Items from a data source
-- ==== Sys2Proof/Laws/State.lean ====
section
/-! SUPPORT. What each record update leaves alone, and what it writes, so that no proof unfolds one. -/

namespace Sys2Proof.Machine

/-- `modNet` leaves the rest of the state alone. -/
@[simp] theorem modNet_frame (g : NetSt → NetSt) (s : State) :
    (modNet g s).pending = s.pending ∧ (modNet g s).dev = s.dev ∧ (modNet g s).ft = s.ft ∧ (modNet g s).io = s.io ∧ (modNet g s).hoard = s.hoard ∧ (modNet g s).dur = s.dur
    ∧ (modNet g s).hib = s.hib ∧ (modNet g s).journal = s.journal ∧ (modNet g s).log = s.log ∧ (modNet g s).errs = s.errs ∧ (modNet g s).sic = s.sic ∧ (modNet g s).ctr = s.ctr
    ∧ (modNet g s).hb = s.hb ∧ (modNet g s).grave = s.grave ∧ (modNet g s).mbx = s.mbx ∧ (modNet g s).i3c = s.i3c ∧ (modNet g s).cmd = s.cmd ∧ (modNet g s).sec = s.sec
    ∧ (modNet g s).fuses = s.fuses ∧ (modNet g s).ledger = s.ledger ∧ (modNet g s).start = s.start ∧ (modNet g s).disc = s.disc ∧ (modNet g s).sw = s.sw ∧ (modNet g s).tm = s.tm
    ∧ (modNet g s).slices = s.slices ∧ (modNet g s).coh = s.coh ∧ (modNet g s).drey = s.drey ∧ (modNet g s).scrubHours = s.scrubHours ∧ (modNet g s).ten = s.ten ∧ (modNet g s).pwr = s.pwr
    ∧ (modNet g s).cages = s.cages ∧ (modNet g s).therm = s.therm ∧ (modNet g s).pins = s.pins ∧ (modNet g s).free = s.free ∧ (modNet g s).outbox = s.outbox ∧ now (modNet g s) = now s
    ∧ ftCount (modNet g s) = ftCount s ∧ (∀ m, egressOf (modNet g s) m = egressOf s m) ∧ (∀ m, bindOf (modNet g s) m = bindOf s m) ∧ (∀ m, tgOf (modNet g s) m = tgOf s m) ∧ (∀ m, slOf (modNet g s) m = slOf s m) ∧ (∀ m, dreyOf (modNet g s) m = dreyOf s m)
    ∧ (∀ m, cageOf (modNet g s) m = cageOf s m) ∧ (∀ m, domOf (modNet g s) m = domOf s m) ∧ (∀ m, clkOf (modNet g s) m = clkOf s m) ∧ (∀ m, kOf (modNet g s) m = kOf s m) ∧ (∀ m, routeEntry (modNet g s) m = routeEntry s m) :=
  ⟨rfl, rfl, rfl, rfl, rfl, rfl, rfl, rfl, rfl, rfl, rfl, rfl, rfl, rfl, rfl, rfl, rfl, rfl, rfl, rfl, rfl, rfl, rfl, rfl, rfl, rfl, rfl, rfl, rfl, rfl, rfl, rfl, rfl, rfl, rfl, rfl, rfl, fun _ => rfl, fun _ => rfl, fun _ => rfl, fun _ => rfl, fun _ => rfl, fun _ => rfl, fun _ => rfl, fun _ => rfl, fun _ => rfl, fun _ => rfl⟩
@[simp] theorem modNet_net (g : NetSt → NetSt) (s : State) : (modNet g s).net = g s.net := rfl

/-- `modSw` leaves the rest of the state alone. -/
@[simp] theorem modSw_frame (g : SwSt → SwSt) (s : State) :
    (modSw g s).pending = s.pending ∧ (modSw g s).dev = s.dev ∧ (modSw g s).ft = s.ft ∧ (modSw g s).io = s.io ∧ (modSw g s).hoard = s.hoard ∧ (modSw g s).dur = s.dur
    ∧ (modSw g s).hib = s.hib ∧ (modSw g s).journal = s.journal ∧ (modSw g s).log = s.log ∧ (modSw g s).errs = s.errs ∧ (modSw g s).sic = s.sic ∧ (modSw g s).ctr = s.ctr
    ∧ (modSw g s).hb = s.hb ∧ (modSw g s).grave = s.grave ∧ (modSw g s).mbx = s.mbx ∧ (modSw g s).i3c = s.i3c ∧ (modSw g s).cmd = s.cmd ∧ (modSw g s).sec = s.sec
    ∧ (modSw g s).fuses = s.fuses ∧ (modSw g s).ledger = s.ledger ∧ (modSw g s).start = s.start ∧ (modSw g s).disc = s.disc ∧ (modSw g s).net = s.net ∧ (modSw g s).tm = s.tm
    ∧ (modSw g s).slices = s.slices ∧ (modSw g s).coh = s.coh ∧ (modSw g s).drey = s.drey ∧ (modSw g s).scrubHours = s.scrubHours ∧ (modSw g s).ten = s.ten ∧ (modSw g s).pwr = s.pwr
    ∧ (modSw g s).cages = s.cages ∧ (modSw g s).therm = s.therm ∧ (modSw g s).pins = s.pins ∧ (modSw g s).free = s.free ∧ (modSw g s).outbox = s.outbox ∧ now (modSw g s) = now s
    ∧ ftCount (modSw g s) = ftCount s ∧ (∀ m, lpOf (modSw g s) m = lpOf s m) ∧ (∀ m, cfgOf (modSw g s) m = cfgOf s m) ∧ (∀ m, portOf (modSw g s) m = portOf s m) ∧ (∀ m, txOf (modSw g s) m = txOf s m) ∧ (∀ m, rxOf (modSw g s) m = rxOf s m)
    ∧ (∀ m, initOf (modSw g s) m = initOf s m) ∧ (∀ m, failOf (modSw g s) m = failOf s m) ∧ (∀ m, cxlOf (modSw g s) m = cxlOf s m) ∧ (∀ m, winOf (modSw g s) m = winOf s m) ∧ (∀ m, bindOf (modSw g s) m = bindOf s m) ∧ (∀ m, tgOf (modSw g s) m = tgOf s m)
    ∧ (∀ m, slOf (modSw g s) m = slOf s m) ∧ (∀ m, dreyOf (modSw g s) m = dreyOf s m) ∧ (∀ m, cageOf (modSw g s) m = cageOf s m) ∧ (∀ m, domOf (modSw g s) m = domOf s m) ∧ (∀ m, clkOf (modSw g s) m = clkOf s m) ∧ (∀ m, kOf (modSw g s) m = kOf s m)
    ∧ (∀ m, linkLive (modSw g s) m = linkLive s m) ∧ (∀ m, lpUp (modSw g s) m = lpUp s m) ∧ (∀ m, isDen (modSw g s) m = isDen s m) ∧ (∀ m, isCxl (modSw g s) m = isCxl s m) ∧ (∀ m, isHost (modSw g s) m = isHost s m) :=
  ⟨rfl, rfl, rfl, rfl, rfl, rfl, rfl, rfl, rfl, rfl, rfl, rfl, rfl, rfl, rfl, rfl, rfl, rfl, rfl, rfl, rfl, rfl, rfl, rfl, rfl, rfl, rfl, rfl, rfl, rfl, rfl, rfl, rfl, rfl, rfl, rfl, rfl, fun _ => rfl, fun _ => rfl, fun _ => rfl, fun _ => rfl, fun _ => rfl, fun _ => rfl, fun _ => rfl, fun _ => rfl, fun _ => rfl, fun _ => rfl, fun _ => rfl, fun _ => rfl, fun _ => rfl, fun _ => rfl, fun _ => rfl, fun _ => rfl, fun _ => rfl, fun _ => rfl, fun _ => rfl, fun _ => rfl, fun _ => rfl, fun _ => rfl⟩
@[simp] theorem modSw_sw (g : SwSt → SwSt) (s : State) : (modSw g s).sw = g s.sw := rfl

/-- `modTen` leaves the rest of the state alone. -/
@[simp] theorem modTen_frame (g : TenSt → TenSt) (s : State) :
    (modTen g s).pending = s.pending ∧ (modTen g s).dev = s.dev ∧ (modTen g s).ft = s.ft ∧ (modTen g s).io = s.io ∧ (modTen g s).hoard = s.hoard ∧ (modTen g s).dur = s.dur
    ∧ (modTen g s).hib = s.hib ∧ (modTen g s).journal = s.journal ∧ (modTen g s).log = s.log ∧ (modTen g s).errs = s.errs ∧ (modTen g s).sic = s.sic ∧ (modTen g s).ctr = s.ctr
    ∧ (modTen g s).hb = s.hb ∧ (modTen g s).grave = s.grave ∧ (modTen g s).mbx = s.mbx ∧ (modTen g s).i3c = s.i3c ∧ (modTen g s).cmd = s.cmd ∧ (modTen g s).sec = s.sec
    ∧ (modTen g s).fuses = s.fuses ∧ (modTen g s).ledger = s.ledger ∧ (modTen g s).start = s.start ∧ (modTen g s).disc = s.disc ∧ (modTen g s).net = s.net ∧ (modTen g s).sw = s.sw
    ∧ (modTen g s).tm = s.tm ∧ (modTen g s).slices = s.slices ∧ (modTen g s).coh = s.coh ∧ (modTen g s).drey = s.drey ∧ (modTen g s).scrubHours = s.scrubHours ∧ (modTen g s).pwr = s.pwr
    ∧ (modTen g s).cages = s.cages ∧ (modTen g s).therm = s.therm ∧ (modTen g s).pins = s.pins ∧ (modTen g s).free = s.free ∧ (modTen g s).outbox = s.outbox ∧ now (modTen g s) = now s
    ∧ ftCount (modTen g s) = ftCount s ∧ (∀ m, lpOf (modTen g s) m = lpOf s m) ∧ (∀ m, cfgOf (modTen g s) m = cfgOf s m) ∧ (∀ m, portOf (modTen g s) m = portOf s m) ∧ (∀ m, txOf (modTen g s) m = txOf s m) ∧ (∀ m, rxOf (modTen g s) m = rxOf s m)
    ∧ (∀ m, initOf (modTen g s) m = initOf s m) ∧ (∀ m, failOf (modTen g s) m = failOf s m) ∧ (∀ m, cxlOf (modTen g s) m = cxlOf s m) ∧ (∀ m, winOf (modTen g s) m = winOf s m) ∧ (∀ m, egressOf (modTen g s) m = egressOf s m) ∧ (∀ m, tgOf (modTen g s) m = tgOf s m)
    ∧ (∀ m, slOf (modTen g s) m = slOf s m) ∧ (∀ m, dreyOf (modTen g s) m = dreyOf s m) ∧ (∀ m, cageOf (modTen g s) m = cageOf s m) ∧ (∀ m, domOf (modTen g s) m = domOf s m) ∧ (∀ m, clkOf (modTen g s) m = clkOf s m) ∧ (∀ m, kOf (modTen g s) m = kOf s m)
    ∧ (∀ m, linkLive (modTen g s) m = linkLive s m) ∧ (∀ m, lpUp (modTen g s) m = lpUp s m) ∧ (∀ m, isDen (modTen g s) m = isDen s m) ∧ (∀ m, isCxl (modTen g s) m = isCxl s m) ∧ (∀ m, isHost (modTen g s) m = isHost s m) ∧ (∀ m, routeEntry (modTen g s) m = routeEntry s m) :=
  ⟨rfl, rfl, rfl, rfl, rfl, rfl, rfl, rfl, rfl, rfl, rfl, rfl, rfl, rfl, rfl, rfl, rfl, rfl, rfl, rfl, rfl, rfl, rfl, rfl, rfl, rfl, rfl, rfl, rfl, rfl, rfl, rfl, rfl, rfl, rfl, rfl, rfl, fun _ => rfl, fun _ => rfl, fun _ => rfl, fun _ => rfl, fun _ => rfl, fun _ => rfl, fun _ => rfl, fun _ => rfl, fun _ => rfl, fun _ => rfl, fun _ => rfl, fun _ => rfl, fun _ => rfl, fun _ => rfl, fun _ => rfl, fun _ => rfl, fun _ => rfl, fun _ => rfl, fun _ => rfl, fun _ => rfl, fun _ => rfl, fun _ => rfl, fun _ => rfl⟩
@[simp] theorem modTen_ten (g : TenSt → TenSt) (s : State) : (modTen g s).ten = g s.ten := rfl

/-- `modTm` leaves the rest of the state alone. -/
@[simp] theorem modTm_frame (g : TmSt → TmSt) (s : State) :
    (modTm g s).pending = s.pending ∧ (modTm g s).dev = s.dev ∧ (modTm g s).ft = s.ft ∧ (modTm g s).io = s.io ∧ (modTm g s).hoard = s.hoard ∧ (modTm g s).dur = s.dur
    ∧ (modTm g s).hib = s.hib ∧ (modTm g s).journal = s.journal ∧ (modTm g s).log = s.log ∧ (modTm g s).errs = s.errs ∧ (modTm g s).sic = s.sic ∧ (modTm g s).ctr = s.ctr
    ∧ (modTm g s).hb = s.hb ∧ (modTm g s).grave = s.grave ∧ (modTm g s).mbx = s.mbx ∧ (modTm g s).i3c = s.i3c ∧ (modTm g s).cmd = s.cmd ∧ (modTm g s).sec = s.sec
    ∧ (modTm g s).fuses = s.fuses ∧ (modTm g s).ledger = s.ledger ∧ (modTm g s).start = s.start ∧ (modTm g s).disc = s.disc ∧ (modTm g s).net = s.net ∧ (modTm g s).sw = s.sw
    ∧ (modTm g s).slices = s.slices ∧ (modTm g s).coh = s.coh ∧ (modTm g s).drey = s.drey ∧ (modTm g s).scrubHours = s.scrubHours ∧ (modTm g s).ten = s.ten ∧ (modTm g s).pwr = s.pwr
    ∧ (modTm g s).cages = s.cages ∧ (modTm g s).therm = s.therm ∧ (modTm g s).pins = s.pins ∧ (modTm g s).free = s.free ∧ (modTm g s).outbox = s.outbox ∧ now (modTm g s) = now s
    ∧ ftCount (modTm g s) = ftCount s ∧ (∀ m, lpOf (modTm g s) m = lpOf s m) ∧ (∀ m, cfgOf (modTm g s) m = cfgOf s m) ∧ (∀ m, portOf (modTm g s) m = portOf s m) ∧ (∀ m, txOf (modTm g s) m = txOf s m) ∧ (∀ m, rxOf (modTm g s) m = rxOf s m)
    ∧ (∀ m, initOf (modTm g s) m = initOf s m) ∧ (∀ m, failOf (modTm g s) m = failOf s m) ∧ (∀ m, cxlOf (modTm g s) m = cxlOf s m) ∧ (∀ m, winOf (modTm g s) m = winOf s m) ∧ (∀ m, egressOf (modTm g s) m = egressOf s m) ∧ (∀ m, bindOf (modTm g s) m = bindOf s m)
    ∧ (∀ m, slOf (modTm g s) m = slOf s m) ∧ (∀ m, dreyOf (modTm g s) m = dreyOf s m) ∧ (∀ m, cageOf (modTm g s) m = cageOf s m) ∧ (∀ m, domOf (modTm g s) m = domOf s m) ∧ (∀ m, clkOf (modTm g s) m = clkOf s m) ∧ (∀ m, kOf (modTm g s) m = kOf s m)
    ∧ (∀ m, linkLive (modTm g s) m = linkLive s m) ∧ (∀ m, lpUp (modTm g s) m = lpUp s m) ∧ (∀ m, isDen (modTm g s) m = isDen s m) ∧ (∀ m, isCxl (modTm g s) m = isCxl s m) ∧ (∀ m, isHost (modTm g s) m = isHost s m) ∧ (∀ m, routeEntry (modTm g s) m = routeEntry s m) :=
  ⟨rfl, rfl, rfl, rfl, rfl, rfl, rfl, rfl, rfl, rfl, rfl, rfl, rfl, rfl, rfl, rfl, rfl, rfl, rfl, rfl, rfl, rfl, rfl, rfl, rfl, rfl, rfl, rfl, rfl, rfl, rfl, rfl, rfl, rfl, rfl, rfl, rfl, fun _ => rfl, fun _ => rfl, fun _ => rfl, fun _ => rfl, fun _ => rfl, fun _ => rfl, fun _ => rfl, fun _ => rfl, fun _ => rfl, fun _ => rfl, fun _ => rfl, fun _ => rfl, fun _ => rfl, fun _ => rfl, fun _ => rfl, fun _ => rfl, fun _ => rfl, fun _ => rfl, fun _ => rfl, fun _ => rfl, fun _ => rfl, fun _ => rfl, fun _ => rfl⟩
@[simp] theorem modTm_tm (g : TmSt → TmSt) (s : State) : (modTm g s).tm = g s.tm := rfl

- TASK REQUIREMENTS -
The lines to show are those in the data above that include "rxOf".

- ANSWER TO THIS EXERCISE -
    ∧ ftCount (modSw g s) = ftCount s ∧ (∀ m, lpOf (modSw g s) m = lpOf s m) ∧ (∀ m, cfgOf (modSw g s) m = cfgOf s m) ∧ (∀ m, portOf (modSw g s) m = portOf s m) ∧ (∀ m, txOf (modSw g s) m = txOf s m) ∧ (∀ m, rxOf (modSw g s) m = rxOf s m)
    ∧ ftCount (modTen g s) = ftCount s ∧ (∀ m, lpOf (modTen g s) m = lpOf s m) ∧ (∀ m, cfgOf (modTen g s) m = cfgOf s m) ∧ (∀ m, portOf (modTen g s) m = portOf s m) ∧ (∀ m, txOf (modTen g s) m = txOf s m) ∧ (∀ m, rxOf (modTen g s) m = rxOf s m)
    ∧ ftCount (modTm g s) = ftCount s ∧ (∀ m, lpOf (modTm g s) m = lpOf s m) ∧ (∀ m, cfgOf (modTm g s) m = cfgOf s m) ∧ (∀ m, portOf (modTm g s) m = portOf s m) ∧ (∀ m, txOf (modTm g s) m = txOf s m) ∧ (∀ m, rxOf (modTm g s) m = rxOf s m)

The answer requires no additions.